Isaac Newton’s Unpublished Notes on the Plague on Offer at Bonhams
New York — Pandemics, sadly, are nothing new. The Black Death, for example, lasted on and off from 1331 until the middle of the 18th century. Its last major manifestation was The Great Plague of London, 1665-66, which killed 100,000 people – a quarter of the city’s population – while many more people across England had their lives disrupted. The scientist Isaac Newton was a student at Trinity College, Cambridge when the university closed in 1665 as a precaution against the plague. He didn’t return until 1667. Shortly afterwards, he began his study of chemistry, becoming immersed in the work of Edward Boyle and Jan Baptist van Helmont. Two unpublished handwritten pages of Newton’s notes on Van Helmont’s 1667 book on the plague, De Peste are offered at Bonhams online-only Essential Genius: Ten Important Manuscripts sale which runs from June 1- 10. The estimate is $80,000-120,000.
The manuscript is the most substantial written statement Newton is known to have made about the plague. In analyzing and distilling Van Helmont’s first-hand and medical knowledge, Newton records both causes, modes of transmission, and cures, identifies symptoms and their identification, as well as prescriptions for avoiding the plague. He notes, for instance, the case of a man who having touched “pestilent papyrus, immediately felt a pain like a pricking needle, and developed a pestilent ulcer in the forefinger, and died in two days."
Some of the observations are as clear and simple as the current social distancing instructions “places infected with the Plague are to be avoided…,”. Others will appear very odd to most modern minds. Discussing remedies, for example, Newton writes “the best is a toad suspended by the legs in a chimney for three days, which at last vomited up earth with various insects in it, onto a dish of yellow wax, and shortly after died. Combining powdered toad with the excretions and serum made into lozenges and worn about the affected area, drove away the contagion and drew out the poison.”
Book and Manuscript specialist at Bonhams New York, Darren Sutherland said, “Van Helmont was a great influence on Newton. Newton's notes are essentially his take on the "De Peste," including theories on its causes and speculation about cures. They represent the only significant writings on the subject by the world’s greatest scientific mind that we have been able to trace. A timely reminder, perhaps, that there is nothing new under the sun.”
The sale offers a curated collection of 10 world-class manuscripts celebrating the thinkers and ideas that have transformed the world. Spanning 600 years of history, these manuscripts highlight critical moments in the evolution of western culture. Individually and collectively, they speak to the sensibility and needs of the modern age.

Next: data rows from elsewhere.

theorem floor_within (h : a.Below e) (he : e < 128) : -(2 : Int) ^ e ≤ a.floor ∧ a.floor ≤ (2 : Int) ^ e := by
  rw [floor_eq (h.finite he)]
  have hu := h.units he
  have hp : (0 : Int) < 2 ^ 149 := by positivity
  have hu2 : (a.unitsAbs : Int) ≤ 2 ^ e * 2 ^ 149 := by
    rw [← pow_add, add_comm e]; exact_mod_cast hu
  have h1 : a.units ≤ 2 ^ e * 2 ^ 149 ∧ -(2 ^ e * 2 ^ 149) ≤ a.units := by
    unfold NUM.units; split <;> constructor <;> linarith [Int.natCast_nonneg a.unitsAbs]
  exact ⟨by rw [Int.le_ediv_iff_mul_le hp]; linarith, Int.ediv_le_of_le_mul hp h1.1⟩

theorem below_ofInt {i : Int} (h : i.natAbs ≤ 2 ^ e) (he : e < 129) : (ofInt i).Below e := by
  unfold ofInt ofRat
  apply below_ofMag he
  apply roundMag_le_pow one_pos
  rw [Nat.shiftLeft_eq, mul_one, add_comm 149, pow_add]
  exact Nat.mul_le_mul_right _ h

/-! ## Interpolation -/

theorem nonneg_of_units {a b : NUM} (na : a.isNaN = false) (nb : b.isNaN = false) (fa : a.mag < infMag) (fb : b.mag < infMag)
    (h : 0 ≤ a.units + b.units) : (a.add b).Nonneg := by
  have ia : a.isInf = false := by rw [Bool.eq_false_iff, Ne, isInf_iff]; omega
  have ib : b.isInf = false := by rw [Bool.eq_false_iff, Ne, isInf_iff]; omega
  unfold add
  simp only [na, nb, ia, ib, Bool.or_self, Bool.false_eq_true, ↓reduceIte]
  split
  · exact nonneg_ofMag_zero _
  · rw [decide_eq_false (by omega)]; exact nonneg_ofMag (roundMag_le_inf _ _)

/-- Between two numbers that are not below 0 no interpolated value is. -/
theorem nonneg_lerp {t : NUM} (ha : a.Nonneg) (hb : b.Nonneg) (ba : a.Below e) (bb : b.Below e) (ht : t.Nonneg)
    (bt : t.Below 0) (he : e < 120) : (lerp a b t).Nonneg := by
  have bs := below_sub bb ba (by omega)
  have bp := below_mul bt bs (by omega)
  have fs := bs.finite (by omega)
  have fp := bp.finite (by omega)
  have fa := ba.finite (by omega)
  rcases le_or_gt 0 (b.sub a).key with h | h
  · exact nonneg_add ha (nonneg_mul ht ⟨bs.notNaN (by omega), h⟩ (bt.finite (by omega)) fs) fa fp
  · apply nonneg_of_units ha.1 (bp.notNaN (by omega)) fa fp
    -- the difference is at most `a` in magnitude, and so is its part
    have hd : (b.sub a).mag ≤ a.mag := by
      have ia : a.neg.isInf = false := by
        rw [Bool.eq_false_iff, Ne, isInf_iff]; unfold neg; rw [ofMag_mag _ _ a.mag_lt]; omega
      have na : a.neg.isNaN = false := by
        rw [isNaN_eq_false_iff]; unfold neg; rw [ofMag_mag _ _ a.mag_lt]; omega
      have ib : b.isInf = false := by rw [Bool.eq_false_iff, Ne, isInf_iff]; have := bb.finite (by omega); omega
      have un : a.neg.units = -(a.unitsAbs : Int) := by
        have e1 : a.neg.unitsAbs = a.unitsAbs := by unfold unitsAbs neg; rw [ofMag_mag _ _ a.mag_lt]
        unfold NUM.units
        rw [e1, show a.neg.sign = !a.sign from ofMag_sign _ _ a.mag_lt]
        cases hs : a.sign
        · rfl
        · rw [unitsAbs_of_nonneg_sign ha hs]; rfl
      unfold sub add at h ⊢
      simp only [hb.1, na, ib, ia, Bool.or_self, Bool.false_eq_true, ↓reduceIte] at h ⊢
      split
      · rename_i h0; rw [if_pos h0] at h; exact absurd (nonneg_ofMag_zero (b.sign && a.neg.sign)).2 (by omega)
      · rename_i h0
        rw [if_neg h0] at h
        have hneg : b.units + a.neg.units < 0 := by
          by_contra hc
          rw [decide_eq_false hc] at h
          exact absurd (nonneg_ofMag (roundMag_le_inf (b.units + a.neg.units).natAbs 1)).2 (by omega)
        rw [ofMag_mag _ _ (Nat.lt_of_le_of_lt (roundMag_le_inf _ _) (by decide)), ← roundMag_unitsAbs a fa]
        apply roundMag_mono one_pos one_pos
        rw [un, hb.units] at hneg ⊢
        omega
    have hm := mul_mag_le (b.sub a) t fs bt
    have hcomm : (t.mul (b.sub a)).mag = ((b.sub a).mul t).mag := by
      have i1 : t.isInf = false := by rw [Bool.eq_false_iff, Ne, isInf_iff]; have := bt.finite (by omega); omega
      have i2 : (b.sub a).isInf = false := by rw [Bool.eq_false_iff, Ne, isInf_iff]; omega
      have n2 := bs.notNaN (e := e + 1) (by omega)
      rw [mul, mul]
      simp only [ht.1, n2, i1, i2, Bool.or_self, Bool.false_eq_true, ↓reduceIte, Nat.mul_comm t.unitsAbs]
      rw [ofMag_mag _ _ (Nat.lt_of_le_of_lt (roundMag_le_inf _ _) (by decide)),
        ofMag_mag _ _ (Nat.lt_of_le_of_lt (roundMag_le_inf _ _) (by decide))]
    have hu : (t.mul (b.sub a)).unitsAbs ≤ a.unitsAbs := unitsAbs_mono (by omega)
    rw [ha.units]
    have : -((t.mul (b.sub a)).unitsAbs : Int) ≤ (t.mul (b.sub a)).units := by
      unfold NUM.units; split <;> omega
    omega

/-! ## Sums, banks and buffers -/

/-- A sum of terms, one after the other. -/
theorem below_foldl {term : Nat → NUM} (l : List Nat) (m : Nat) (acc : NUM) (ha : acc.Below m)
    (ht : ∀ i ∈ l, (term i).Below m) (h : m + l.length < 128) :
    (l.foldl (fun acc i => acc.add (term i)) acc).Below (m + l.length) := by
  induction l generalizing acc m with
  | nil => exact ha
  | cons i l ih =>
    rw [List.length_cons] at h ⊢
    have := ih (m + 1) (acc.add (term i)) (below_add ha (ht i (by simp)) (by omega))
      (fun j hj => (ht j (by simp [hj])).mono (by omega)) (by omega)
    rw [List.foldl_cons]
    exact this.mono (by omega)

open Machine in
theorem bankGet_inPhase {k : Nat} {b : Bank k NUM} (h : b.inPhase = true) (i : Nat) : (bankGet b i).inPhase = true := by
  unfold bankGet; unfold Bank.inPhase at h
  rw [List.getD_eq_getElem?_getD]
  rcases hh : b.words[i]? with _ | v
  · decide +kernel
  · exact List.all_eq_true.1 h v (List.mem_of_getElem? hh)

open Machine in
theorem below_bankGet {k : Nat} {b : Bank k NUM} (h : b.tame = true) (i : Nat) : (bankGet b i).Below 32 := by
  unfold bankGet; unfold Bank.tame at h
  rw [List.getD_eq_getElem?_getD]
  rcases hh : b.words[i]? with _ | v
  · unfold Below; decide +kernel
  · exact below_of_tame (List.all_eq_true.1 h v (List.mem_of_getElem? hh))

open Machine in
/-- A read of a buffer whose words are of ordinary size, at any index. -/
theorem below_memRead {m : Memory NUM} (h : Memory.tame m = true) (cap : Nat) (i : Int) : (memRead cap m i).Below 32 := by
  unfold memRead
  generalize wrapIndex cap i = k
  induction m with
  | nil => unfold Below; simp only [memGet]; decide +kernel
  | cons c t ih =>
    unfold Memory.tame at h ih
    rw [List.all_cons, Bool.and_eq_true] at h
    obtain ⟨k', v⟩ := c
    unfold memGet
    split
    · exact below_of_tame h.1
    · exact ih h.2

end NUM

end Sys2Proof
end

In addition to the Newton manuscript, other highlights include:
• An autographed and signed draft of the final lines of Walt Whitman’s very last poem, A Thought of Columbus. Composed in the months leading up to his death and in expectation of the Columbian Exhibition of 1893, A Thought of Columbus represents a coda to Whitman's lifelong poetic work, his swan song to the American ideal. Whitman began the poem in November 1891, scribbling lines on envelopes, old letters, and odd pieces of paper. The scrap here is on an envelope post-marked Nov 9, 1891, with the original lines that form the end of the poem, followed only by a parenthetical “added word yet to my song,” with significant alterations from the published version, and signed beneath in a similar fashion to the final manuscript. Estimate: $10,000-15,000.
• A beautiful Renaissance manuscript of two of Plato’s greatest dialogues, his Phaedo, known to ancient readers as On the Soul, and his Gorgias, an early manuscript of the translation of Leonardo Bruni. Bound with Bruni’s influential Cicero Novus, as well as a series of important Bruni translations of Demosthenes and Aeschines, this bound compilation represents meditations on mortality and morality, and begins with Plato’s arguments for the immortality of the soul from the point-of-view of Socrates’ death-bed. Renaissance manuscripts of Plato are rare in private hands, with no comparable Bruni-Plato manuscripts recorded at auction in the last 50 years. Estimate: $150,000-250,000.
• Plus: Wittgenstein on Godel; Darwin on Evolution; Twain on Medicine, and an exceptionally rare Lobachevsky’s autograph.